We present a case of chordoma, causing caudal compression, which was initially presumed to be a metastatic deposit from a renal cell carcinoma on the basis of radiological investigations. Consequently the patient received initial surgical intervention in the form of spinal decompression with posterior stabilisation, where extra-lesional resection would have been more appropriate.


A 72-year old man presented with an 8-month history of lower back pain and increasing left leg pain and weakness. An abnormal appearance of the L3 vertebral body on plain radiographs prompted CT investigation which suggested pathological fracture of L3 with posterior convexing of the vertebral body and epidural mass. Also noted was a mass within the right kidney which was felt to be in keeping with the appearances of renal cell carcinoma. MRI confirmed a solitary vertebral lesion causing posterior convexity of the vertebral body with extension into the pedicle, causing significant compression of the thecal sac and clumping of nerve roots. The patient was commenced on Dexamethasone. Based on the radiological presumption that this was a secondary deposit from a renal cell carcinoma within the right kidney, plans were made for posterior spinal decompression and stabilisation, and tissue biopsy was felt to be unnecessary. Pre-operative embolization of the tumour was attempted, however, no tumour enhancement was demonstrated during the aortogram, and embolization was therefore not performed. Decompression and posterior stabilisation from T12 to L5 was performed and biopsies of L3 sent for analysis. The biopsy revealed trabecular bone and marrow fat replaced by malignant tumour, in-keeping with chordoma, not the presumed diagnosis of renal cell carcinoma.


The patient developed an ileus post-operatively but soon settled and his lower back pain gradually improved. Following discharge, a plan was made for further investigation of the renal lesion.

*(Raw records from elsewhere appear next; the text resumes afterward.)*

/-- Changes what the group in course keeps. -/
def State.onFlight (f : Flight → Flight) (s : State) : State := s.onThr (fun t => { t with flight := f t.flight })
/-- Whether the group has passed its checks, so that what it performs stands. -/
def State.passed (s : State) : Bool := s.thr.flight.passed
/-- A stage of a group that has passed is over: `f` keeps what it gave. Log entry 12. -/
def State.staged (f : Flight → Flight) (s : State) : State :=
  if s.passed then s.onFlight (fun x => { f x with done := [], todo := [] }) else s
/-- One of several accesses of a parcel: one that the group has performed already is not performed again, and its value is kept
(R318). Log entry 12. -/
def State.once (f : State → Acc Word) (s : State) : Acc Word :=
  if s.passed then match s.thr.flight.todo with
    | v :: l => .ok v (s.onFlight (fun x => { x with todo := l }))
    | [] => (f s).bind (fun v s => .ok v (s.onFlight (fun x => { x with done := x.done ++ [v] })))
  else f s

/-- Something that a group awaits from outside its Spindle: its answer, when the group has it; else `send` starts it, and the
group waits in flight. With `look`, later checks of the group rest on the answer, so it comes before them; without, every
check of the group comes before it (R80), and what the group has performed by then stands (R318). Log entry 12. -/
def State.ask (look : Bool) (send : State → State) (s : State) : Acc Answer :=
  match s.takeGrant with
  | (none, _) => .hold (if s.passed then fun _ => send s else send)
  | (some .awaited, _) =>
    if look then .hold (fun t => (send t).onThr (fun x => { x with grants := [], flight := { s.thr.flight with on := true } }))
    else .ok .awaited s
  | (some a, s) => .ok a s

/-- The thread leaves the rotation until the access has completed (R183). -/
def State.slow (s : State) : State := s.onThr (fun t => { t with run := .access })

/-! Resolving an address (R185). -/

/-- Steps 1 and 2 of R185, with R9 to R11. Log entry 24. -/
def canonCheck (lvl : Level) (va k : Nat) : Option Cause :=
  let w := BitVec.ofNat 64 va
  if field va 63 57 ≠ 0 ∨ (lvl = .monitor ∧ field va 63 52 ≠ 0) then some (tPage 0x01 (infoNoWalk k) false w)
  else if lvl = .user ∧ field va 56 56 = 1 then some (tPerm 0x01 (infoNoWalk k) false w)
  else none

/-- Which command window of the context its Spindle maps at an address (R214). Log entry 24. -/
def State.cmdWindow (s : State) (g : Nat) (c : BitVec 12) (va : Nat) : Option Nat :=
  [0, 1].find? (fun k => match Tab.find (c.toNat * 2 + k) (s.spindle g).win with
    | some b => va / 4096 == b.toNat / 4096
    | none => false)

/-- The misuse of a place by an access (R410, R430, R443). -/
def placeCheck (p : Place) (q : Req) : Option Cause :=
  let w := BitVec.ofNat 64 q.va
  if p.isBlock ∧ ¬(q.plain ∧ q.n = 8 ∧ (q.k = .load ∨ q.k = .store)) then some (tPerm 0x21 (infoNoWalk q.k.code) false w)
  else match p with
    | .aperture _ => if q.fe then some (tPerm 0x23 (infoNoWalk q.k.code) false w) else none
    | _ => none

/-- Where a physical address lands that a page's entry gave. -/
def State.locOf (s : State) (pa : Nat) (page : Nat × Nat) : Loc :=
  let p := s.place pa
  match s.placeMem p with
  | some o => .mem o
  | none => if p.isBlock then .reg p else .far p page
/-- The page of an address whose entry translates it; physical addresses have none. -/
def pageOf (lvl : Level) (va : Nat) (e : Word) : Nat × Nat :=
  if lvl = .monitor then (0, 0) else (va / pageSize (ptePS e) * pageSize (ptePS e), pageSize (ptePS e))

/-- The physical address of an address for n bytes by the thread whose turn it is, and its page, or the trap of its translation. A page that is
not resident or is migrating holds the group (R361, R422). A group in flight has it already. -/
def State.reach (va n : Nat) (k : AKind) (s : State) : Acc (Nat × Nat × Nat) :=
  let t := s.thr
  match t.flight.reached.find? (fun r => r.va == va && r.n == n && r.k == k) with
  | some r => .ok (r.pa, r.page) s
  | none => match s.translate t.ctx t.level (.thread (gspOf s.cur) (slotOf s.cur)) va n k with
    | (.bad c, _) => .trap c
    | (.moving e, _) => .hold (fun s =>
        (s.onThr (fun t => t.onPage e)).moveHold e (.thread s.cur t.party))
    | (.absent e pte, _) => match s.takeGrant with
      | (some .refused, _) => .trap (tPage 0x03 (infoNoWalk k.code) false (BitVec.ofNat 64 va))
      | _ => .hold (fun s => s.pageHold e va pte)
    | (.ok pa e, s) =>
      .ok (pa, pageOf t.level va e) (s.note (fun f => { f with reached := ⟨va, n, k, pa, pageOf t.level va e⟩ :: f.reached }))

Unfortunately his lower back pain returned 6 months later, and subsequent imaging showed enlargement of the lumbar spine mass causing further compression of the cauda. (Figure 1). This subsequently required further surgery in the form of tumour debulking with anterior stabilisation of L3. Investigation of his renal mass is on-going.


Thought to arise from cellular remnants of the notochord (the mesodermal precursor of the vertebral column), chordoma is a rare, slow-growing, locally-invasive malignant tumour. The vast majority affect the base of the cranium and sacro-coccygeal region with round 15-20% involving the vertebral body (1,2). It is generally accepted that 'en-bloc' surgical excision with wide, tumour-free margins is the treatment of choice. Adjuvant radiotherapy may also be used post-operatively, however Chordomas are relatively radio-resistant and the value of radiotherapy in their treatment is still a matter of debate. Chordomas are well known for their high local recurrence rates following surgery and distant metastases following treatment is reported in greater than 40% of patients (3,4,5,6).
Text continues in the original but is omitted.